Development of a pediatric monosyllabic word test

  • Student Recipient: Christopher Hanson, Speech, Language and Hearing Sciences
  • Faculty Mentor: Angela Bonino
  • Grant Information: 2018 Summer, Assistantship
  • Project Description: Currently, there is an absence of testing instruments that are suitable for appropriately assessing a child’s ability to recognize speech-in-speech. The goal for this project is to overcome this testing deficit and assist in the initial stages of development of a pediatric monosyllabic word recognition test that utilizes a two-talker, informational masking stimulus. This test has the potential to be utilized commercially in clinical and research settings. It will provide clinicians with a more realistic and accurate prediction of their client’s ability to listen in noise, ultimately leading to a more appropriate and personalized fitting and rehabilitation recommendations.

Processing speed of Dual Language Learners who are at Risk for Language Impairments

  • Student Recipient: Anna Miller, Speech, Language and Hearing Sciences
  • Faculty Mentor: Pui Fong Kan
  • Grant Information: 2018-19 Academic Year, Individual Grant
  • Project Description: The goal of this proposed study is to examine the processing speed of dual language learners (DLL) who are at risk for language impairments.
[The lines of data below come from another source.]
theorem test_ill_formed_mask : refused [.mand fs, .mand { fs with sd := 8 }, .mor { fs with sd := 1, sa := 8 }, .mxor { fs with sd := 1, sb := 8 },
    .mandn { fs with sd := 1, w := 1 }, .mpopc { fs with sa := 8 }, .mtos { fs with sb := 1 }, .mfind { fs with sa := 8 }, .mfind { fs with imm := 1 },
    .mfroms fs, .mfroms { fs with sd := 1, sb := 1 }] = true := by decide +kernel

theorem test_ill_formed_vector_integer : refused [.vadd { fv2 with t := 2 }, .vadd { fv2 with cl := 3 }, .vadd { fv2 with sc := 1 },
    .vmulh { fv2 with cl := 1 }, .vand { fv2 with na := 1 }, .vshr { fv2 with xb := 1 }, .vshl { fv2 with nb := 1 }, .vpopc { fv2 with b := 1 },
    .vclz { fv2 with na := 1 }, .vmov { fv2 with nb := 1 }, .vcmp fv2, .vcmp { fv2 with d := 8 }, .vcmp { fv2 with d := 1, t := 12 },
    .vcmp { fv2 with d := 1, cl := 1 }, .vmad { fv3 with cl := 3 }, .vsel { fv3 with na := 1 }, .vbfi { fv3 with sc := 1 }, .vbfx { fv3 with c := 1 },
    .vmovi { fvi with a := 1 }, .vmovi { fvi with t := 3 }, .vaddi { fvi with t := 2 }, .vaddi { fvi with cl := 3 }, .vandi { fvi with na := 1 },
    .vori { fvi with t := 3 }, .vshli { fvi with imm := 32 }, .vshri { fvi with na := 1 }, .vsrai { fvi with imm := 32 }, .vcmpi fvi,
    .vcmpi { fvi with d := 1, cl := 1 }] = true := by decide +kernel

theorem test_ill_formed_exchange : refused [.vperm { fv2 with t := 2 }, .vperm { fv2 with na := 1 }, .vshfl { fv2 with t := 4 },
    .vshfl { fv2 with b := 64 }, .vbcast { fv2 with t := 1 }, .vbcast { fv2 with b := 64 }, .vred { fv2 with t := 8 }, .vred { fv2 with t := 1, cl := 1 },
    .vred { fv2 with b := 1 }, .vscan { fv2 with b := 1 }, .vscan { fv2 with t := 9, cl := 1 }, .vfred { fv2 with t := 4 }, .vfred { fv2 with sc := 1 },
    .vmatch { fv2 with b := 1 }, .vmovx { fv2 with t := 1 }, .vmovxw { fv2 with sc := 1 }, .vcomp { fv2 with t := 2 },
    .vexpd { fv2 with cl := 1 }] = true := by decide +kernel

theorem test_ill_formed_float : refused [.vfadd { fv2 with t := 2 }, .vfmin { fv2 with sc := 1 }, .vfcmp fv2, .vfcmp { fv2 with d := 1, t := 8 },
    .vfclass { fv2 with na := 1 }, .vfrnd { fv2 with b := 5 }, .vfrnd { fv2 with sc := 1 }, .vfldx { fv2 with nb := 1 }, .vrcp { fv2 with t := 1 },
    .vsin { fv2 with b := 1 }, .vtanh { fv2 with sc := 1 }, .vcvt { fv2 with t := 1, b := 1 }, .vcvt { fv2 with t := 3, cl := 1 },
    .vcvt { fv2 with t := 4, sc := 1 }, .vcvt { fv2 with t := 5, na := 1 }, .vqnt { fv2 with t := 4 }, .vqnt { fv2 with cl := 1 },
    .vdqnt { fv2 with na := 1 }, .vscl { fv2 with b := 1 }, .vrand { fv2 with a := 1 }, .vpack { fv2 with t := 3, b := 2 },
    .vunpk { fv2 with b := 8 }] = true := by decide +kernel

theorem test_ill_formed_access : refused [.ld { fm with o := 1 }, .ld { fm with vx := 1 }, .ld { fm with sz := 3 }, .ld { fm with k := 2 },
    .st { fm with k := 1 }, .ldpk { fm with ix := 1 }, .stpk { fm with sz := 2 }, .pref { fm with d := 1 }, .pref { fm with h := 1 },
    .disc { fm with n := 1 }, .flush { fm with h := 1 }, .lmap fm, .lmap { fm with sb := 63 }, .lmap { fm with sb := 1, off := 192 },
    .lunmap { fm with off := 1 }, .atom fm, .atomr { fm with sz := 2, n := 3 }, .acas { fm with sz := 2, n := 1 },
    .acasw { fm with sz := 1 }] = true := by decide +kernel

theorem test_ill_formed_rows : refused [.ropen { fy with id := 1 }, .rrenew { fy with imm := 1 }, .rrel { fy with sd := 1 }, .ldrow { fm with h := 1 },
    .strow { fm with sz := 3 }, .rstat { fy with imm := 16 }, .rstat { fy with id := 2 }, .rstat { fy with id := 1, imm := 1 },
    .ractl { fy with imm := 2 }, .rastat { fy with imm := 4 }, .rastat { fy with imm := 512 }] = true := by decide +kernel

theorem test_ill_formed_copy : refused [.copy fs, .copy { fs with sa := 61 }, .copy2d { fs with sa := 59 }, .syncinit fs, .syncinit { fs with sa := 1, sd := 1 },
    .syncwait fs, .syncwait { fs with sa := 1, i := 1 }, .syncrd { fs with sa := 1 }, .syncrd { fs with sa := 1, i := 1, imm := 2 }, .qld fm,
    .qld { fm with d := 1020, n := 1 }, .qldrow { fm with d := 1020, sz := 3 }, .aeloop fs, .aeend { fs with sb := 1 }, .qdrop fs,
    .qdrop { fs with i := 1, imm := 4 }, .qdrop { fs with i := 1, imm := 0x1000 }] = true := by decide +kernel

theorem test_ill_formed_tensor : refused [.rloadbQ4 { ft with acc := 1 }, .rloadbI8 { ft with bs := 3 }, .rcode { ft with sa := 1 }, .rmacI8 { ft with f := 1 },
    .rmacpBf16 { ft with sx := 1 }, .rfence { ft with f := 1 }, .rdrain ft, .rdrain { ft with sx := 60 }, .rdrain { ft with sx := 1, m := 6 },
    .rpair { ft with m := 2 }, .rstatReef { ft with m := 2 }, .rstatReef { ft with acc := 1 }] = true := by decide +kernel

theorem test_ill_formed_tide_launch : refused [.beat fy, .beat { fy with imm := 256 }, .tset { fy with id := 12 }, .tset { fy with id := 6 },
    .tread { fy with id := 12 }, .pclass { fy with imm := 3 }, .launch fy, .launch { fy with sa := 1, imm := 4 }, .launch { fy with sa := 58, imm := 1 },
    .lwait { fy with imm := 1 }, .mbrecv fy, .mbrecv { fy with sd := 56 }, .mbrecv { fy with sd := 1, imm := 4 }, .mbsend { fy with sa := 57 },
    .evwait { fy with sd := 1 }, .evwait { fy with sd := 63, imm := 1 }, .evwait { fy with sd := 1, imm := 0x20001 }] = true := by decide +kernel

theorem test_ill_formed_system : refused [.trap { fy with imm := 0x10000 }, .eret { fy with imm := 2 }, .csrr fy, .csrr { fy with id := 0x107 },
    .csrw { fy with id := 0x103 }, .csrw { fy with id := 0xF00 }, .dbgrd { fy with id := 0x44C }, .dbgwr { fy with imm := 1 }, .tlbi { fy with id := 1 },
    .cntrd { fy with imm := 8 }, .cntcfg { fy with imm := 8 }, .freeze { fy with imm := 4 }, .halt fy, .halt { fy with imm := 256 }] = true := by decide +kernel

/-! ### Words that the spec writes out, with their fields as its tables break them down -/

theorem test_decode_control : decode 0x00901410FFFFFFFA 0 = some (.brc { fb with g := 2, m := 5, cc := 1, off := 0xFFFFFFFA })
    ∧ decode 0x00C0E02000000009 0 = some (.bru { fb with s := 7, cc := 2, off := 9 })
    ∧ decode 0x0140200000000003 0 = some (.call { fb with s := 1, off := 3 }) ∧ decode 0x01C00D0000000000 0 = some (.enrol { fb with m := 3, j := 1 })
    ∧ decode 0x0300000000002FC0 0 = some (.wait { fb with off := 0x2FC0 }) ∧ decode 0x03400000000001F4 0 = some (.sleep { fb with off := 500 })
    ∧ decode 0x0380001000000000 0 = some (.bar { fb with cc := 1 }) ∧ decode 0x0040000100000000 0 = some (.bra { fb with n := 1 })
    ∧ decode 0x02C00000000004C3 0 = some (.rep { fb with off := 0x4C3 }) ∧ decode 0 0 = some (.nop fb) := by decide +kernel

theorem test_decode_scalar : decode 0x1000620A00000000 0 = some (.sadd { fs with sd := 3, sa := 4, sb := 5 })
    ∧ decode 0x1020E381FFFFFFFF 0 = some (.sadd { fs with w := 1, sd := 7, sa := 7, i := 1, imm := 0xFFFFFFFF })
    ∧ decode 0x1700A00000000000 0x00FFFFFFC0000000 = some (.sli ⟨{ fs with sd := 5 }, 0x00FFFFFFC0000000⟩)
    ∧ decode 0x2001220100000010 0 = some (.sld { fs with sd := 9, sa := 4, i := 1, imm := 16 })
    ∧ decode 0x2041220100000010 0 = some (.sst { fs with sd := 9, sa := 4, i := 1, imm := 16 })
    ∧ decode 0x20C000010A000001 0 = some (.vget { fs with i := 1, imm := 0x0A000001 })
    ∧ decode 0x2240810A00000000 0 = some (.mandn { fs with sd := 4, sa := 2, sb := 5 }) := by decide +kernel

theorem test_decode_vector_integer : decode 0x3018080280C00000 0 = some (.vadd { fv2 with g := 3, d := 4, a := 5, b := 6 })
    ∧ decode 0x3000180601A20008 0 = some (.vadd { fv2 with d := 12, a := 12, b := 13, t := 1, cl := 1 })
    ∧ decode 0x3440040200A40000 0 = some (.vcmp { fv2 with d := 2, a := 4, b := 5, t := 2 })
    ∧ decode 0x35C00E001FC01000 0 = some (.vmovi { fvi with d := 7, imm := 0x3F80, t := 2 })
    ∧ decode 0x4040120400240000 0 = some (.vshfl { fv2 with d := 9, a := 8, b := 1, t := 2 })
    ∧ decode 0x4100280A00000000 0 = some (.vfred { fv2 with d := 20, a := 20 }) := by decide +kernel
In this study, I will examine the processing speed of DLLs with language impairments in natural settings. The results will informative for making clinical decisions.

Speech and Language Screening in Preschool-Aged Children

  • Student Recipient: Emily Friedman, Speech, Language and Hearing Sciences
  • Faculty Mentor: Christina Meyers
  • Grant Information: 2018 Summer, Individual Grant
  • Project Description: I will be exploring different speech and language screening practices used among Speech-Language Pathologists that work with preschool-aged children. Currently, there is not a screening practice that is widely used and liked, so with my research, I hope to survey a variety of different Speech-Language Pathologists who partake in preschool-aged screenings, to find out common likes and dislikes with the current practices. I will conduct this research during the spring into the summer, with the goal of data analysis and a write up of the results at the beginning of this fall, defending this research as an Honors Thesis.
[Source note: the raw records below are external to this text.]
/-! ### Scalar instructions and masks -/

theorem witness_scalar_results : ∃ op, scalarTable (.sadd f345) = some (f345, op)
    ∧ runsNow (scalarShape f345 []) (fun _ _ => true) (issueOf 2) scalars :=
  ⟨_, rfl, by unfold runsNow; decide +kernel⟩

/-- s4 the most negative number, s5 = −1, s6 = 0. -/
def extremes : State := machineOf 2 { s := [(4, 0x8000000000000000), (5, -1)] }

theorem witness_division_by_zero : ∃ op n x y, scalarTable (.sdiv { f345 with sb := 6 }) = some ({ f345 with sb := 6 }, op)
    ∧ n = (if ({ f345 with sb := 6 } : FS).w = 1 then 32 else 64) ∧ x = (scalar extremes (issueOf 2) 4).setWidth n
    ∧ y = (secondOperand { f345 with sb := 6 } extremes (issueOf 2)).setWidth n ∧ y = 0
    ∧ runsNow (scalarShape { f345 with sb := 6 } []) (fun _ _ => true) (issueOf 2) extremes :=
  ⟨_, 64, _, _, rfl, rfl, rfl, rfl, by decide +kernel, by unfold runsNow; decide +kernel⟩

theorem witness_division_extreme : ∃ op n x y, scalarTable (.srem f345) = some (f345, op)
    ∧ n = (if f345.w = 1 then 32 else 64) ∧ x = (scalar extremes (issueOf 2) 4).setWidth n
    ∧ y = (secondOperand f345 extremes (issueOf 2)).setWidth n ∧ x = BitVec.intMin n ∧ y = BitVec.allOnes n
    ∧ runsNow (scalarShape f345 []) (fun _ _ => true) (issueOf 2) extremes :=
  ⟨_, 64, _, _, rfl, rfl, rfl, rfl, by decide +kernel, by decide +kernel, by unfold runsNow; decide +kernel⟩

theorem witness_ssel : runsNow (scalarShape f345 [3]) (fun _ _ => true) (issueOf 2) scalars := by unfold runsNow; decide +kernel

/-- A machine whose thread's words translate: a TLB entry maps page 0 to device memory at 2^32, where a header and the
words of `SLI s5, #7` stand. -/
def fetching : State :=
  let s := machineOf 1 {}
  { s with
    mem := bytesOf 0x100000000 0xFC05000000030066 ++ bytesOf 0x100000008 0x1700A00000000000 ++ [(0x100000010, 7)]
    ca := { tlb := [{ live := true, cluster := 0, ctx := 0, vpn := 0, base := 0x100000000, flags := 0xCF, expiry := 1000000 }] } }
where
  /-- The nonzero bytes of a word, little-endian. -/
  bytesOf (a w : Nat) : Sparse Byte :=
    (List.range 8).filterMap fun i => if w / 256 ^ i % 256 = 0 then none else some (a + i, BitVec.ofNat 8 (w / 256 ^ i))

theorem witness_sli :
    runsNow { engines := allEngines, sdst := [5], undef := !hasNextWord fetching (issueOf 1) } (fun _ _ => true) (issueOf 1) fetching
      ∧ fetch fetching (fetching.thread 0) 16 = .ok 7 := ⟨by unfold runsNow; decide +kernel, by decide +kernel⟩

theorem witness_sget : runsNow { engines := ctlEngines, sdst := [3] } (fun _ _ => true) (issueOf 2) scalars := by unfold runsNow; decide +kernel

theorem witness_system_values_core : (scalars.thread 0).engine = .core := by decide +kernel

/-- A steward on the SCC of cluster 0. -/
def stewardOf (r : Regs) : Thread :=
  { live := true, engine := .scc, level := .steward, ctx := 0, core := 0, slot := 0, width := 1, regs := { r with em := 1, lanes := lanesAt 1 } }

/-- A machine with that steward and its issue in hand. -/
def sccOf (r : Regs) : State :=
  { threads := [(65536, stewardOf r)], ctxs := [(0, { live := true, steward := some 65536 })], cur := some { thr := 65536, lanes := 1, pc := 8 } }

/-- The issue of that steward. -/
def sccIssue : Issue := { thr := 65536, lanes := 1, pc := 8 }

theorem witness_system_values_scc : ((sccOf {}).thread 65536).engine = .scc ∧ ((sccOf {}).thread 65536).width = 1 := by decide +kernel

theorem witness_vget : runsNow { vdst := [40] } (fun _ _ => true) (issueOf 2) scalars ∧ (scalars.thread 0).reefUse = [] :=
  ⟨by unfold runsNow; decide +kernel, by decide +kernel⟩

theorem witness_vsplat : runsNow { vdst := [40], ssrc := [4] } (fun _ _ => true) (issueOf 2) scalars ∧ (scalars.thread 0).reefUse = [] :=
  ⟨by unfold runsNow; decide +kernel, by decide +kernel⟩

theorem witness_slane : let sh : Shape := { vsrc := [40], sdst := [3], wide := true, undef := decide ((scalars.thread 0).width ≤ 1) }
    runsNow sh (fun _ _ => true) (issueOf 2) scalars ∧ calm scalars (issueOf 2) sh :=
  ⟨by unfold runsNow; decide +kernel, calm_of (by decide +kernel)⟩

theorem witness_mask_binary : ∃ op, maskTable (.mand { fs with sd := 4, sa := 2, sb := 5 }) = some ({ fs with sd := 4, sa := 2, sb := 5 }, op)
    ∧ runsNow { engines := ctlEngines, msrc := [2, 5], mdst := [4] } (fun _ _ => true) (issueOf 16) masks :=
  ⟨_, rfl, by unfold runsNow; decide +kernel⟩

theorem witness_mfroms : runsNow { engines := ctlEngines, ssrc := [8], mdst := [6] } (fun _ _ => true) (issueOf 16) masks := by
  unfold runsNow; decide +kernel

theorem witness_mask_scalar : ∃ op, maskScalarTable (.mpopc { fs with sd := 3, sa := 2 }) = some ({ fs with sd := 3, sa := 2 }, [], op)
    ∧ runsNow { engines := ctlEngines, msrc := [2], ssrc := [], sdst := [3] } (fun _ _ => true) (issueOf 16) masks :=
  ⟨_, rfl, by unfold runsNow; decide +kernel⟩

/-! ### Vector instructions -/

theorem witness_vector_integer : ∃ F, (Instr.vadd f234).wellFormed = true ∧ laneTable (.vadd f234) = some F
    ∧ runsNow F.shape (fun _ _ => true) (issueOf 1) (pairOf 5 6) ∧ calm (pairOf 5 6) (issueOf 1) F.shape :=
  ⟨_, by decide +kernel, rfl, by unfold runsNow; decide +kernel, calm_of (by decide +kernel)⟩

theorem witness_vshl : ∃ F, laneTable (.vshl { f234 with cl := 2 }) = some F
    ∧ runsNow F.shape (fun _ _ => true) (issueOf 1) (pairOf 5 40) ∧ calm (pairOf 5 40) (issueOf 1) F.shape
    ∧ activeLanes (pairOf 5 40) (issueOf 1) F.shape = [0] ∧ 0 < typed 0 (modified 0 0 (operand (pairOf 5 40) (issueOf 1) F.shape 0 0))
    ∧ 32 ≤ (operand (pairOf 5 40) (issueOf 1) F.shape 1 0).toNat % 256 :=
  ⟨_, rfl, by unfold runsNow; decide +kernel, calm_of (by decide +kernel), by decide +kernel, by decide +kernel, by decide +kernel⟩

theorem witness_vshl_negative : ∃ F, laneTable (.vshl { f234 with cl := 2 }) = some F
    ∧ runsNow F.shape (fun _ _ => true) (issueOf 1) (pairOf (-5) 32) ∧ calm (pairOf (-5) 32) (issueOf 1) F.shape
    ∧ activeLanes (pairOf (-5) 32) (issueOf 1) F.shape = [0] ∧ typed 0 (modified 0 0 (operand (pairOf (-5) 32) (issueOf 1) F.shape 0 0)) < 0 :=
  ⟨_, rfl, by unfold runsNow; decide +kernel, calm_of (by decide +kernel), by decide +kernel, by decide +kernel⟩

theorem witness_vshl_wraps : ∃ F, laneTable (.vshl f234) = some F
    ∧ runsNow F.shape (fun _ _ => true) (issueOf 1) (pairOf 5 32) ∧ calm (pairOf 5 32) (issueOf 1) F.shape
    ∧ f234.cl = 0 ∧ 32 ≤ (operand (pairOf 5 32) (issueOf 1) F.shape 1 0).toNat % 256 :=
  ⟨_, rfl, by unfold runsNow; decide +kernel, calm_of (by decide +kernel), by decide +kernel, by decide +kernel⟩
Organization of Discourse and Word Finding in Nonfluent Aphasia

  • Student Recipient: Bryn Griswold, Speech, Language and Hearing Sciences
  • Faculty Mentor: Gail Ramsberger
  • Grant Information: 2017 Summer, Individual Grant
  • Project Description: The objective of my project is to investigate the relationship between discourse organization and word finding skills, in an effort to better understand the underlying cause of discourse organization problems in nonfluent aphasia. Aphasia rehabilitation places great emphasis on improving language at the discourse level. In order to do this, therapists must first understand the underlying cause(s) of discourse impairments. My research will contribute to the body of literature that guides therapists in the design of interventions for individuals with nonfluent aphasia.
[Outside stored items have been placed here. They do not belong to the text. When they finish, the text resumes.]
-- ==== Sys2Proof/Tests/UnitWitnesses.lean ====
section
/-! SUPPORT. States and operands that meet the hypotheses of the statements: access engines, Reef arrays and Tide. -/

namespace Sys2Proof.Tests

set_option Elab.async false

open Sys2Proof Sys2Proof.Machine Sys2Proof.Safety Sys2Proof.Claims

/-! ### Access threads -/

/-- An access thread beside the warp in slot 0 of core 0. -/
def accessOf (r : Regs) (loops : List Loop) : Thread :=
  { live := true, engine := .access, ctx := 0, core := 0, slot := 0, regs := { r with em := 1, lanes := lanesAt 1 }, loops }

/-- Its issue. -/
def accessIssue : Issue := { thr := 32768, lanes := 1, pc := 8 }

/-- A machine with both, and page 0 mapped. -/
def accessing (r : Regs) (loops : List Loop) : State :=
  { threads := [(0, warpOf 1 {}), (32768, accessOf r loops)]
    ctxs := [(0, { live := true, rows := [(3, { state := .held, va := 0, pa := 0x100000000, w := true, level := 4, expiry := 100 })] })]
    ca := { tlb := [pageZero] }, cur := some accessIssue }

theorem plain_accessing (r : Regs) (l : List Loop) : plainGroup (accessing r l) accessIssue := plain_of (by decide) (by show _ = true; rfl) rfl

theorem witness_qld : let f : FM := { fm with d := 1020, sb := 10, vx := 1, off := 64, sz := 2 }
    let s := accessing {} []
    runsNow { engines := [.access], ssrc := [10] }
        (fun iss s => portRoom f iss s && accessReady (pushRules f) (fun iss s => qldAccesses f iss s 0) iss s) accessIssue s
      ∧ accessIssue.thr ≠ accompanied (s.thread 32768) ∧ ∀ a ∈ qldAccesses f accessIssue s 0, judge s (whoOf (s.thread 32768)) (pushRules f) none a = none :=
  ⟨by unfold runsNow; decide +kernel, by decide +kernel, by decide +kernel⟩

theorem witness_qldrow : let f : FM := { fm with d := 1021, sb := 12, vx := 1, sz := 2 }
    let s := accessing { s := [(12, 3)] } []
    runsNow { engines := [.access], ssrc := [12] } (portRoom f) accessIssue s ∧ plainGroup s accessIssue ∧ accessIssue.lanes = 1
      ∧ accessIssue.thr ≠ accompanied (s.thread 32768) ∧ isHandle s accessIssue 12 3
      ∧ ∀ x ∈ qldrowAccesses f accessIssue s (rowNow s 0 3) 0, x.q % 4 = 0 ∧ 0 ≤ x.q ∧ x.q + 4 ≤ 1024 ∧ (rowNow s 0 3).state = .held :=
  ⟨by unfold runsNow; decide +kernel, plain_accessing _ _, by decide +kernel, by decide +kernel, by unfold isHandle; decide +kernel, by decide +kernel⟩

theorem witness_qldrow_traps : noHandle (accessing {} []) accessIssue 12 := by
  rintro ⟨h, h1, h2, h3⟩
  have : (scalar (accessing {} []) accessIssue 12).toNat = 0 := by decide +kernel
  obtain rfl : h = 0 := by omega
  exact h3 (by decide +kernel)

/-- An entry awaited at port 0 whose load is done. -/
def filling : State :=
  { threads := [(0, { warpOf 1 {} with queues := [[{ id := 1 }], [], [], []] }), (32768, accessOf {} [])]
    ctxs := [(0, { live := true })]
    fl := { next := 3, ops := [(1, { live := true, thr := 32768, cls := .q, elems := [{ dst := .q 0 1 0 }] })], reqs := [(2, { live := true, op := 1, done := true })] } }

theorem witness_entry_fills : (filling.op 1).live = true ∧ (filling.op 1).cls = .q ∧ (∀ e ∈ filling.fl.reqs, e.2.op = 1 → e.2.done = true)
    ∧ ((filling.thread (accompanied (filling.thread (filling.op 1).thr))).queue 0)[0]? = some { id := 1 } := by decide +kernel

/-- The warp with a filled entry at port 2. -/
def dropping : State :=
  { accessing {} [] with
    threads := [(0, { warpOf 1 {} with queues := [[], [], [{ filled := true }], []] }), (32768, accessOf {} [])], cur := some (issueOf 1) }

theorem witness_qdrop : runsNow { undef := noPorts dropping }
      (fun iss s => (s.thread (accessKey (s.thread iss.thr).core (s.thread iss.thr).slot)).ended
        || (decide (1 ≤ ((s.thread iss.thr).queue 2).length) && (((s.thread iss.thr).queue 2).take 1).all fun e => e.filled)) (issueOf 1) dropping := by
  unfold runsNow; decide +kernel

/-- The warp with entries at its ports, and its access thread. -/
def ported (queues : List (List Entry)) (ended : Bool) : State :=
  { accessing {} [] with
    threads := [(0, { warpOf 1 {} with queues }), (32768, { accessOf {} [] with ended })], cur := some (issueOf 1) }

theorem plain_ported (q : List (List Entry)) (e : Bool) : plainGroup (ported q e) (issueOf 1) := plain_of (by decide) (by show _ = true; rfl) rfl

theorem clean_calm {s : State} {iss : Issue} {sh : Shape} (hr : (s.thread iss.thr).reefUse = []) (hl : (s.thread iss.thr).lost = [])
    (hq : ∀ q ∈ (s.thread iss.thr).queues, ∀ e ∈ q, e.poison = 0) : calm s iss sh := by
  refine ⟨hr, fun i l => ?_, fun r _ l => by simp [Thread.lostAt, hl], fun _ r _ => by simp [Thread.lostScalar, hl]⟩
  unfold poisonedField
  dsimp only
  split
  · next e he =>
    unfold popEntry at he
    dsimp only at he
    split at he
    · next p _ =>
      have hm := List.mem_of_getElem? he
      unfold Thread.queue at hm
      rw [List.getD_eq_getElem?_getD] at hm
      cases hp : (s.thread iss.thr).queues[p]? with
      | none => simp [hp] at hm
      | some q =>
        rw [hp] at hm
        simp [hq q (List.mem_of_getElem? hp) e hm, has]
    · cases he
  · simp [Thread.lostAt, hl]

/-- `VADD v2, q0, v4`. -/
def popping : FV2 := { fv2 with d := 2, a := 1020, b := 4 }

theorem witness_port_reads : let s := ported [[{ filled := true }], [], [], []] false
    hasPorts s (s.thread 0) = true ∧ ([1020, 4] : List Nat)[0]? = some (1020 + 0)
      ∧ ((s.thread 0).queue 0)[fieldsAt (([1020, 4] : List Nat).take 0) 0]? = some { filled := true } := by decide +kernel

theorem witness_port_pops : let s := ported [[{ filled := true }], [], [], []] false
    ∃ F, (Instr.vadd popping).wellFormed = true ∧ laneTable (.vadd popping) = some F ∧ portTable s (issueOf 1) (.vadd popping) = some F.shape
      ∧ hasPorts s (s.thread 0) = true ∧ runsNow F.shape (fun _ _ => true) (issueOf 1) s ∧ plainGroup s (issueOf 1)
      ∧ calm s (issueOf 1) F.shape ∧ (sourceRegs s (issueOf 1)).fpctl.toNat / 2 ^ 8 % 2 ^ 5 = 0 ∧ 0 < (s.thread 0).width := by
  exact ⟨_, by decide +kernel, rfl, rfl, by decide +kernel, by unfold runsNow; decide +kernel, plain_ported _ _,
    clean_calm (by decide +kernel) (by decide +kernel) (by decide +kernel), by decide +kernel, by decide +kernel⟩

theorem witness_port_underrun : let s := ported [[], [], [], []] true
    ∃ F, portTable s (issueOf 1) (.vadd popping) = some (LaneForm.shape F) ∧ hasPorts s (s.thread 0) = true ∧ s.cur = some (issueOf 1)
      ∧ decodeTrap s (issueOf 1) F.shape = none ∧ (s.thread 0).episode = none
      ∧ (s.thread (accessKey (s.thread 0).core (s.thread 0).slot)).ended = true
      ∧ ((s.thread 0).queue 0).length < fieldsAt F.shape.vsrc 0 ∧ plainGroup s (issueOf 1) ∧ (issueOf 1).lanes ≠ 0 :=
  ⟨_, rfl, by decide +kernel, by decide +kernel, by decide +kernel, by decide +kernel, by decide +kernel, by decide +kernel, plain_ported _ _, by decide⟩

theorem witness_port_waits : let s := ported [[{}], [], [], []] false
    hasPorts s (s.thread 0) = true ∧ (s.thread (accessKey (s.thread 0).core (s.thread 0).slot)).ended = false
      ∧ ∃ e ∈ ((s.thread 0).queue 0).take (fieldsAt [1020, 4] 0), e.filled = false :=
  ⟨by decide +kernel, by decide +kernel, {}, by decide +kernel, rfl⟩

theorem witness_port_poisoned : let s := ported [[{ filled := true, poison := 1 }], [], [], []] false
    ∃ F, (Instr.vadd popping).wellFormed = true ∧ laneTable (.vadd popping) = some F ∧ runsNow F.shape (fun _ _ => true) (issueOf 1) s
      ∧ (s.thread 0).reefUse = [] ∧ realLanes s (issueOf 1) ∧ acts s (issueOf 1) F.g 0 ∧ poisonedLane s (issueOf 1) F.shape 0 = true :=
  ⟨_, by decide +kernel, rfl, by unfold runsNow; decide +kernel, by decide +kernel, real_of (plain_ported _ _) (show 1 ≤ 64 by decide),
    by unfold acts; decide +kernel, by decide +kernel⟩

theorem witness_aeloop : runsNow { engines := [.access], ssrc := [] } (fun _ _ => true) accessIssue (accessing {} []) ∧ plainGroup (accessing {} []) accessIssue
    ∧ accessIssue.lanes ≠ 0 := ⟨by unfold runsNow; decide +kernel, plain_accessing _ _, by decide⟩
Single-Sided Deafness Project

  • Student Recipient: Lindsey Palumbo, Speech, Language and Hearing Sciences
  • Faculty Mentor: Anu Sharma
  • Grant Information: 2018-19 Academic Year, Assistantship
  • Project Description: The purpose of this project is to examine whether cochlear implantation in adults with single-sided deafness restores normal cortical function and improves behavioral outcomes using high-density 128-channel electroencephalography (EEG) and behavioral paradigms. Studies documenting the efficacy of cochlear implants in this population is very limited. Documentation of brain-based changes and evidence of residual plasticity in single-sided deafness may lead to higher intervention rates, provide incentive for future research, and may lead to the identification of clinical biomarkers useful in directing intervention and rehabilitation for clinical populations with single-sided deafness.